On June 1, I received an email from Tara Laskowski, the Editor of SmokeLong Quarterly, letting me know that a guy by the name of B. Mitchell Cator had plagiarized some writers we’d previously published. Cator’s plagiarism in a short story collection had been called out on GoodReads and Amazon. One of the writers was Cami Park, whom we had published several times, and who passed away a few years ago. I was… upset. I launched into doing whatever I could to see that he didn’t profit from other people’s work. I wasn’t alone. Word was getting around on social media, as more and more writers and editors became aware of the issue.
The collection got pulled from both GoodReads and Amazon. Literary magazine editors looked through their own archives and found multiple instances of plagiarism by Cator, and immediately removed his work.
Cator also had a novel launching the same day Tara contacted me. It had received a few very positive advance reviews, including a Kirkus Star. Thanks to the social media firestorm, Ira Lightman, who I met as a result of all of this, downloaded a copy of the novel, and started sleuthing. Not surprisingly, he found a number of instances of plagiarism there, too.
By this point, articles were starting to appear about Cator, notably on DailyDot and Great Writers Steal. But the Kirkus review remained. I emailed and called, and was delighted with the response from Karen Schechner, the Senior Indie Editor. With links in hand provided by Ira, they confirmed that plagiarism had been committed, pulled the review, and also issued a terrific press release.

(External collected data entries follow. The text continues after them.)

/-- A board that has heard no station has no candidate. -/
theorem candidateList_of_no_peers {s : State} (h : s.peers = []) (estimate : Nat) : candidateList s estimate = [] := by
  have hnone : ∀ pos, candidateOk s estimate pos = false := fun pos => by
    simp only [candidateOk, freshSet_of_no_peers h, Bool.and_false]
  have hfilter : ∀ l : List Nat, l.filter (candidateOk s estimate) = [] := fun l =>
    List.filter_eq_nil_iff.mpr (fun x _ => by rw [hnone]; decide)
  simp only [candidateList, hfilter, List.filter_nil, List.append_nil]

theorem takeTrigger_of_no_peers {s : State} (h : s.peers = []) (r : Reason) :
    (takeTrigger s r).chg.attempt = s.chg.attempt ∧ (takeTrigger s r).chg.cmd = s.chg.cmd := by
  rw [takeTrigger, candidateList_of_no_peers h, beginAttempt_empty, emptyAttempt]
  dsimp only
  split <;> exact ⟨rfl, rfl⟩

/-- A board that has heard no station begins no attempt. -/
theorem idleTests_of_no_peers {s : State} (h : s.peers = []) :
    (idleTests s).chg.attempt = s.chg.attempt ∧ (idleTests s).chg.cmd = s.chg.cmd := by
  unfold idleTests idleRows
  split
  · split
    · exact takeTrigger_of_no_peers h _
    · unfold noteTest
      split
      · split
        · split
          · split
            · exact ⟨rfl, rfl⟩
            · exact takeTrigger_of_no_peers h _
          · exact ⟨rfl, rfl⟩
        · exact ⟨rfl, rfl⟩
      · exact ⟨rfl, rfl⟩
  · exact ⟨rfl, rfl⟩

/-- The changeover controller as adoption begins. -/
def State.adoptedChg (s : State) (note : Option Nat) : Changeover :=
  { s.chg with
      state := .idle, cmd := none, held := 0, lastLive := none, attempt := none, retry := none, dwell := none,
      dryNote := note, fault := none, quiet := none }

theorem adoptStage_eq (s : State) :
    adoptStage s =
      if 2 ≤ s.closedList.length then takeSwitchFault { s with chg := s.adoptedChg (adoptedNote s) } .twoClosed
      else idleTests { s with chg := s.adoptedChg (adoptedNote s) } := rfl

theorem takeSwitchFault_of_none {s : State} (h : s.chg.attempt = none) (cause : SwitchFault) :
    (takeSwitchFault s cause).chg.attempt = none ∧ (takeSwitchFault s cause).chg.cmd = none := by
  unfold takeSwitchFault
  rw [h]
  exact ⟨h, rfl⟩

theorem adoptStage_of_no_peers {s : State} (h : s.peers = []) :
    (adoptStage s).chg.attempt = none ∧ (adoptStage s).chg.cmd = none := by
  rw [adoptStage_eq]
  split
  · exact takeSwitchFault_of_none rfl _
  · exact idleTests_of_no_peers (s := { s with chg := s.adoptedChg (adoptedNote s) }) h

/-- On one closed position that is not dead, its set neither UNLOADING nor DRY, adoption rests in IDLE. -/
theorem adoptStage_rests {s : State} {pos : Nat} (hone : s.closedList = [pos]) (hlive : s.liveAt pos ≠ .notLive)
    (hunload : ∀ b, s.setStatusOf (s.image.setAt pos) = some b → b.duty ≠ dutyCode .unloading)
    (hdry : s.image.followsDry = true → ∀ b, s.freshSet (s.image.setAt pos) = some b → b.dryFlag = false) :
    adoptStage s = { s with chg := s.adoptedChg none } := by
  have hclosed : s.closedPos = pos := by simp only [State.closedPos, hone]
  have hfeeding : s.feedingSet = s.image.setAt pos := by rw [State.feedingSet, hclosed]
  have hnote : adoptedNote s = none := by
    refine if_neg (fun ⟨hfollows, hany⟩ => ?_)
    obtain ⟨b, hb, hflag⟩ := (Option.any_eq_true ..).mp hany
    rw [hfeeding] at hb
    rw [hdry hfollows b hb] at hflag
    cases hflag
  have hcalm : ({ s with chg := s.adoptedChg none } : State).Calm none none := by
    refine ⟨fun _ hdead => ?_, fun hnone => ?_, fun b _ hb hduty => ?_, fun n hn => ?_⟩
    · exact absurd ((congrArg s.liveAt hclosed.symm).trans hdead) hlive
    · cases hone.symm.trans hnone
    · exact absurd hduty (hunload b (by rw [← hfeeding]; exact hb))
    · cases hn
  rw [adoptStage_eq, hone, hnote, if_neg (show ¬ 2 ≤ [pos].length from (by decide : ¬ 2 ≤ 1))]
  exact idleTests_of_calm (s := { s with chg := s.adoptedChg none }) hcalm

end Sys2Proof.Machine
end

section
/-! PROOFS. WARM_RESTART (O53). -/
set_option Elab.async false

namespace Sys2Proof.Machine

/-! ## WARM_RESTART as a command (R192) -/

/-- The station of a warm restart as the blocks of its role start. -/
def State.restarting (s : State) : State :=
  { endPulses s with
      line := restartLine s.line
      peers := []
      meter := restartMeter s.meter
      reservations := []
      chg := dropCmd s.chg }

theorem warmRestart_eq (s : State) : warmRestart s = postStatus (rewarmRole s.restarting) := rfl

theorem exec_warmRestart {s : State} (h : s.listens) (p : List Byte) :
    exec (.warmRestart p) s = .next (let w := warmRestartAct p s
      w.state.replied 11 w.code w.payload) :=
  congrArg Host.Outcome.next (takeCommand_of_listens h 11 _)

theorem warmRestartAct_of_run {s : State} (h : s.station = .run) : warmRestartAct [] s = accept (warmRestart s) := by
  rw [warmRestartAct, ofLength, if_pos (show ([] : List Byte).length = 0 from rfl), inRun, if_pos h]

theorem warmRestartAct_of_unconfigured {s : State} (h : s.station = .unconfigured) :
    warmRestartAct [] s = refuse .state s := by
  rw [warmRestartAct, ofLength, if_pos (show ([] : List Byte).length = 0 from rfl), inRun, if_neg (by rw [h]; decide)]

theorem ofLength_of_other {n : Nat} {p : List Byte} (h : p.length ≠ n) (act : State → Answer) (s : State) :
    ofLength n p act s = refuse .range s := if_neg h

/-- A taken restart, its reply in the buffer. -/
theorem exec_warmRestart_of_run {s : State} (h : s.listens) (hrun : s.station = .run) :
    exec (.warmRestart []) s = .next ((warmRestart s).replied 11 .ok []) := by
  rw [exec_warmRestart h, warmRestartAct_of_run hrun]
  rfl

/-! ## What the STATUS at the end leaves -/

/-- The STATUS of a start joins an empty queue, and no other frame. -/
theorem postStatus_alone {u : State} (hqueue : u.line.queue = []) (holder : u.line.older = none) :
    (postStatus u).line.older = none ∧ ∀ g ∈ (postStatus u).line.queue, g.isStatus = true := by
  refine ⟨?_, fun g hg => ?_⟩
  · unfold postStatus
    dsimp only
    split
    · split
      · split
        · rw [acceptFrame, hqueue]
          simp only [List.find?_nil]
          split
          · split <;> exact holder
          · split
            · exact holder
            · split <;> exact holder
        · exact holder
      · exact holder
    · exact holder
  · rcases (postStatus_queue u).1 g hg with h | h
    · rw [hqueue] at h
      cases h
    · exact h

/-- What a restart leaves still: no record joins, no pulse begins, no frame but the STATUS is queued. -/
def State.StillAfter (s t : State) : Prop :=
  t.records = s.records ∧ t.pulses = { engine := none, breaker := none } ∧ t.line.older = none ∧
    ∀ g ∈ t.line.queue, g.isStatus = true

/-- The blocks of the role have neither recorded, pulsed nor posted. -/
theorem stillAfter_of_same {s v : State} (hrecords : v.records = s.restarting.records)
    (hpulses : v.pulses = s.restarting.pulses) (hline : v.line = s.restarting.line) : s.StillAfter (postStatus v) := by
  obtain ⟨holder, hqueue⟩ := postStatus_alone (u := v) (by rw [hline]; rfl) (by rw [hline]; rfl)
  exact ⟨hrecords, hpulses, holder, hqueue⟩

/-! ## A SET (R72, R89, R131, R147, R155) -/

/-- The parts that a SET's blocks touch as they start. -/
abbrev startParts : List Part := tankParts ++ setBillParts ++ actParts

theorem startSet_touches {f : State → State} (hf : ∀ v : State, v.Touches setBillParts (f v)) (s : State) (mode : RunMode) :
    s.Touches startParts (startDelivery (adoptDuty (f (startTank s)) mode)) := by
  have htank : s.Touches startParts (startTank s) := (startTank_touches s).mono (by decide)
  have hbill : s.Touches startParts (f (startTank s)) := htank.andThen (hf _) (by decide)
  have hduty : s.Touches startParts (adoptDuty (f (startTank s)) mode) :=
    hbill.andThen ((State.Touches.refl actParts _).thenAdoptDuty mode) (by decide)
  exact hduty.andThen ((State.Touches.refl [.delivery] _).setDelivery _) (by decide)

theorem rewarmSetBill_shape (s : State) :
    (rewarmSetBill s).meter = s.meter ∧ (rewarmSetBill s).setBill.last = none ∧
      (s.setBill.closed = none →
        (rewarmSetBill s).line = s.line ∧ (rewarmSetBill s).records = s.records ∧ (rewarmSetBill s).pulses = s.pulses) := by
  unfold rewarmSetBill repeatClose
  split
  · next c hclosed => exact ⟨rfl, rfl, fun h => by cases hclosed.symm.trans h⟩
  · exact ⟨rfl, rfl, fun _ => ⟨rfl, rfl, rfl⟩⟩

theorem restarting_lost (s : State) (n : Nat) : (s.restarting.channel n).state = .noData := by
  have hlist : s.restarting.meter.channels = s.meter.channels.map restartChannel := rfl
  rw [State.channel, hlist]
  by_cases h : n < (s.meter.channels.map restartChannel).length
  · rw [getD_of_lt _ _ h, List.getElem_map]
    rfl
  · rw [getD_of_le _ _ (Nat.not_lt.mp h)]
    rfl

section set
variable (s : State)

/-- A SET as its duty controller is adopted in a restart. -/
def State.rebilled : State := rewarmSetBill (startTank s.restarting)

theorem rebilled_touches : (startTank s.restarting).Touches setBillParts s.rebilled := (State.Touches.refl _ _).thenRewarmSetBill

theorem rebilled_adopted : s.rebilled.Touches actParts (adoptDuty s.rebilled s.duty.mode) :=
  (State.Touches.refl _ _).thenAdoptDuty _

theorem rewarmSet_restarting : rewarmSet s.restarting = startDelivery (adoptDuty s.rebilled s.duty.mode) := rfl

My favorite line from that release is this:
authors whose work was plagiarized… have, as far as I’m concerned, collectively earned a Kirkus Star
Both the Kirkus press release and Great Writers Steal suggested that we should honor the authors so plagiarized by reading their work. I agree whole-heartedly. Here, then, are links to the works plagiarized in both the collection and the novel:
From the collection:
Seven Things About Leroy by Jessica Myers-Schecter
The Last Leaf by Vadim Bystritski
Coke and Oreos by Chris Lentonin
This Is Why We Love Airports by Heidi Priebe
Why Tanya’s Paper Airplanes Are Better Than Geoffrey’s Paper Airplanes by Thom Veratti
Milo Hennessy’s Work With Invisible Literature by John W. Sexton
I Can’t Talk About Butter Because Margarine Is All I Know by C. R. Park
Far Enough South by Al Billings
Slashing at the Nets by Townsend Walker
From the novel:
Fortune for Disaster by Torin Johnson
Eulogy to Maria Mamani Fire-eater by Ed Bull
Ray by Sarah Leavitt
The Killing Field by Skip Hollandsworth
Angie Luna by Sergio Troncoso
The Joys of the Smallest Gesture by Leigh Allison Wilson
Betweeen Here and the Yellow Sea by Nicolas Pizzolotto
A Good Deed by Lou Beach
Liney’s Sense of It by Ashlee Paxton-Turner
Three Sisters by Maria Takolander
Medical examiner’s unique technique helps ID desert dead by Rebekah Zemansky
The Hole Between Them by Gerard Varni
These are the works Cator directly stole. But these are all terrific writers, and I’d strongly encourage a google for more of their work.